*** Opening of Records for the exercise ***

-- ==== Sys2Proof/WellFormed.lean ====
section
/-! DEFINITION. Which commands are well formed: the fields of packets, flits and requests fit the widths the spec gives them, lists have the
lengths it gives, units exist. Every other operand is bounded by its type. -/

namespace Sys2Proof.Machine

/-- The unit kinds' instances (R10). -/
def UnitKind.instances : UnitKind → Nat
  | .me => 32 | .gc => 64 | .win => 16 | .row => 16

/-- A packet's header fields fit (R236), and every word has 32 bits. -/
def Packet.ok (k : Packet) : Bool :=
  decide (k.dst < 2 ^ 12 ∧ k.src < 2 ^ 12 ∧ k.tc < 8 ∧ k.vc < 2 ∧ k.rail < 2 ∧ k.srcInc < 2 ^ 16)
    && decide (k.proto < 16 ∧ k.len < 16 ∧ k.tkind < 4 ∧ k.lineOff < 64 ∧ k.seq < 2 ^ 32)
    && decide (k.dstCell < 2 ^ 10 ∧ k.srcCell < 2 ^ 10 ∧ k.ncons < 16 ∧ k.hops < 2 ^ 8 ∧ k.srcPart < 32 ∧ k.msgId < 2 ^ 32)
    && k.body.all (fun w => decide (w < 2 ^ 32))

/-- A fabric request names a class, a node and words that exist (R226). -/
def FabReq.ok (r : FabReq) : Bool :=
  decide (r.tc < 8 ∧ r.dst < 2 ^ 12 ∧ r.addr < 2 ^ 52 ∧ r.len < 16) && r.body.all (fun w => decide (w < 2 ^ 32))

/-- A source names a partition, port, node or chute that exists. -/
def Source.ok : Source → Bool
  | .host p _ => decide (p < 32)
  | .fmHost h _ => decide (h < 2)
  | .peer n c q => decide (n < 2 ^ 12 ∧ c < 8 ∧ q < 2 ^ 32)
  | .unit p c q => decide (p < 32 ∧ c < 64 ∧ q < 2 ^ 32)
  | .device => true

/-- A unit that waits exists. -/
def SemWaiter.ok : SemWaiter → Bool
  | .cmd p c q => decide (p < 32 ∧ c < 64 ∧ q < 2 ^ 32)
  | .me e => decide (e < 32)
  | .core g => decide (g < 64)

/-- A DPA range is whole lines and not empty. -/
def Range.ok (r : Range) : Bool := decide (0 < r.size) && decide (r.base % 64 = 0) && decide (r.size % 64 = 0)

end Sys2Proof.Machine

namespace Sys2Proof

open Sys2Proof.Machine

/-- Is a command well formed? -/
def Instr.wellFormed : Instr → Bool
  | .chuteStore src _ _ _ _ => src.ok
  | .quarantineAtBoundary k i => decide (i.val < k.instances)
  | .rd k _ _ => k.ok
  | .wr k => k.ok
  | .wrp k => k.ok
  | .atom k => k.ok
  | .combinedPacket k => k.ok
  | .mwr k => k.ok
  | .mack k => k.ok
  | .rdata k _ => k.ok
  | .wack k => k.ok
  | .nak k => k.ok
  | .pinv k => k.ok
  | .pinvack k => k.ok
  | .unknownTypeDiscard k => k.ok
  | .fabricRequestSend r => r.ok
  | .pathLost k => k.ok
  | .msgOpen k => k.ok
  | .msgAccept k => k.ok
  | .msgFull k => k.ok
  | .msgData k => k.ok
  | .msgDone k => k.ok
  | .waitSatisfied w => w.ok
  | .semAdd k _ => k.ok
  | .semSet k _ => k.ok
  | .barArrive k => k.ok
  | .barRelease k => k.ok
  | .proposeMsg k list => k.ok && decide (list.length ≤ 4096)
  | .prepare k list => k.ok && decide (list.length ≤ 4096)
  | .commit k => k.ok
  | .compAbort k => k.ok
  | .sack k => k.ok
  | .query k => k.ok
  | .down k => k.ok
  | .digestVote k => k.ok
  | .ceSummary _ _ store => decide (store.val ≠ 0)
  | .powerGate k i => decide (i.val < k.instances)
  | .powerTick _ _ tj => decide (tj.length ≤ 80)
  | .boot config run => config.ok && decide (run.signed.length = 2)
  | .debugToken token _ => decide (token.length ≤ 8192)
  | .objData _ _ _ _ data => decide (data.length ≤ 8192)
  | .quote _ _ nonce => decide (nonce.length ≤ 8192)
  | .sessionOpen _ _ ciphertext => decide (ciphertext.length ≤ 8192)
  | .addDynamicCapacityResponse _ ranges => ranges.all Range.ok
  | .releaseDynamicCapacity _ ranges => ranges.all Range.ok
  | .initiateDynamicCapacityAdd _ _ ranges => ranges.all Range.ok
  | .initiateDynamicCapacityRelease _ _ ranges _ => ranges.all Range.ok
  | .tallyDurationEnd _ _ counts _ _ => decide (counts.length ≤ 2048)
  | .eyeScanDone _ _ rows _ => decide (rows.length = 64)
  | .packageNetworkReplay k dest _ => decide (k ≠ dest)
  | .registerPairLowRead .. | .registerPairLowWrite .. | .registerPairHighWrite .. | .registerWrite .. | .violClear .. | .admitPartition ..
  | .releasePartition .. | .partitionDrained .. | .partitionReset .. | .chuteEnable .. | .chuteRegisterDone .. | .chuteDisable ..
  | .chuteDisableDone .. | .cplEnable .. | .cplHeadWrite .. | .mboxHeadWrite .. | .holdLimitExpire .. | .packetTransfer ..
  | .fifoPacketReceive .. | .commandStart .. | .deadlineExpire .. | .completionRecordWrite .. | .abortCommand .. | .resumeFault ..
  | .faultPop .. | .meProgram .. | .loadTile .. | .mma .. | .helperRerun .. | .quant .. | .storeTile .. | .meSemWait .. | .meSemSignal ..
  | .meQuarantine .. | .meUnquarantine .. | .escTableEnable .. | .escTableClear .. | .gcRun .. | .gcRunEnd .. | .ecall .. | .ebreak ..
  | .illegalInstruction .. | .gcLoad .. | .gcStore .. | .gcInstructionFetch .. | .fence .. | .fenceI .. | .amoadd .. | .amomin ..
  | .amomax .. | .amominu .. | .amomaxu .. | .amoswap .. | .amoand .. | .amoor .. | .amoxor .. | .lr .. | .sc .. | .gcBxw .. | .gcBxc ..
  | .gcDq .. | .gcKmrg .. | .gcSemsig .. | .gcSemwait .. | .gcSemrd .. | .gcDcln .. | .gcDinv .. | .gcCas .. | .gcAmofadd .. | .gcTag ..
  | .gcQuarantine .. | .gcUnquarantine .. | .t0Scrub .. | .t1Scrub .. | .moveCopy .. | .movePlace .. | .moveFree .. | .moveZero ..
  | .moveChannelTake .. | .loftWriteStage .. | .loftStripeProgram .. | .loftProgramDone .. | .loftGc .. | .loftWearMove .. | .loftRead ..
  | .loftReadDone .. | .lowerTierLate .. | .loftStatusTimeout .. | .loftRebuildStripe .. | .loftChannelReset .. | .loftChannelRetire ..
  | .loftTrim .. | .loftReady .. | .mirrorCommit .. | .mirrorClear .. | .mirrorDetach .. | .mirrorRebuild .. | .mirrorPartnerUnreachable ..
  | .mirrorPartnerReachable .. | .mirrorPromoted .. | .mirrorCopySegment .. | .mirrorCopyDone .. | .queueTimeTranslate .. | .xltEnable ..
  | .xltDisable .. | .xltInvalidate .. | .xltInvalidateAll .. | .xltInvalidateDone .. | .releaseFence .. | .memRd .. | .memRdData ..
  | .memInv .. | .memClnEvct .. | .memWr .. | .memSpecRd .. | .memRdFwd .. | .memWrFwd .. | .biRsp .. | .biConflict .. | .biTimeout ..
  | .conflictQueueAccept .. | .hostLost .. | .dirHostLostGo .. | .hostLostScanDone .. | .dirPeek .. | .extentReleasePoint ..
  | .extentReleaseComplete .. | .flitReceive .. | .ackTimeout .. | .portTransmit .. | .combineHoldExpire .. | .spillReturn ..
  | .packetAged .. | .requestTimeout .. | .linkEnable .. | .linkDisable .. | .linkDrain .. | .trainingPass .. | .trainingFail ..
  | .linkQuiet .. | .msgSend .. | .mailboxDeliver .. | .mboxEnable .. | .rowDirEnable .. | .embLookup .. | .cribAge .. | .contribute ..
  | .apply .. | .arenaRecordForward .. | .embConvert .. | .hotsetRefresh .. | .migrateRow .. | .migrateCutover .. | .departedLapse ..
  | .rowQuarantine .. | .rowUnquarantine .. | .winDirEnable .. | .indexLoad .. | .indexUnload .. | .indexUnloadDone .. | .search ..
  | .indexInsert .. | .indexDelete .. | .indexCompact .. | .blockSeal .. | .epochPublish .. | .deferredAllocation .. | .winQuarantine ..
  | .winUnquarantine .. | .semSignal .. | .semWait .. | .semWaitTimeout .. | .semValWrite .. | .barrier .. | .propose .. | .compTimeout ..
  | .digest .. | .digWaitExpire .. | .fatalError .. | .recordResend .. | .recordAck .. | .getRecords .. | .ackRecords .. | .ftGo ..
  | .ftCancel .. | .ftTake .. | .ftRetry .. | .ftExpire .. | .ftNominalPass .. | .ftMarginPass .. | .clockGate .. | .pllStop ..
  | .selfRefresh .. | .wakeDone .. | .standby .. | .runNode .. | .runDone .. | .powerLoss .. | .coldReset .. | .warmReset ..
  | .bootWatchdog .. | .unitReset .. | .perstNAssert .. | .perstNDeassert .. | .cxlPortReady .. | .ideFail .. | .swap ..
  | .paramCheckDone .. | .setTrial .. | .newChallenge .. | .relock .. | .objBegin .. | .objEnd .. | .objAbort .. | .transferTimeout ..
  | .kemKey .. | .sessionMsg .. | .identifyDevice .. | .identifyMemoryDevice .. | .getSupportedLogs .. | .getLog .. | .getEventRecords ..
  | .clearEventRecords .. | .getEventInterruptPolicy .. | .setEventInterruptPolicy .. | .getDynamicCapacityConfig ..
  | .getDynamicCapacityExtentList .. | .injectPoison .. | .clearPoison .. | .getLdInfo .. | .getLdAllocations .. | .setLdAllocations ..
  | .getDcRegionConfiguration .. | .getDcRegionExtentLists .. | .unsupportedMailboxCommand .. | .arpRequest .. | .icmpEcho .. | .setDasa ..
  | .entDaa .. | .setEndpointId .. | .getEndpointId .. | .getVersionSupport .. | .getMessageTypeSupport .. | .sclClear .. | .startAll ..
  | .stopAll .. | .clearAll .. | .sclEvselWrite .. | .bwWindowEnd .. | .samplingEnable .. | .sclSmpPop .. | .tallyStart .. | .tallyStop ..
  | .tallyClear .. | .tallyScan .. | .tallyTrained .. | .tallyTrainTimeout .. | .tallyLockLost .. | .cxlLinkUp .. | .loftEraseDone ..
  | .loftChannelRetrained .. | .tallyLaneLock .. | .standbyDone .. | .cxlConfigRequest .. | .managementLinkChange ..
  | .managementFrameDrop .. => true

end Sys2Proof
end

*** Close of Records for the exercise ***

Exercise objective
Repeat the entries above exactly, from the first line through the line containing "lengths it gives, units".

Written solution
-- ==== Sys2Proof/WellFormed.lean ====
section
/-! DEFINITION. Which commands are well formed: the fields of packets, flits and requests fit the widths the spec gives them, lists have the
lengths it gives, units exist. Every other operand is bounded by its type. -/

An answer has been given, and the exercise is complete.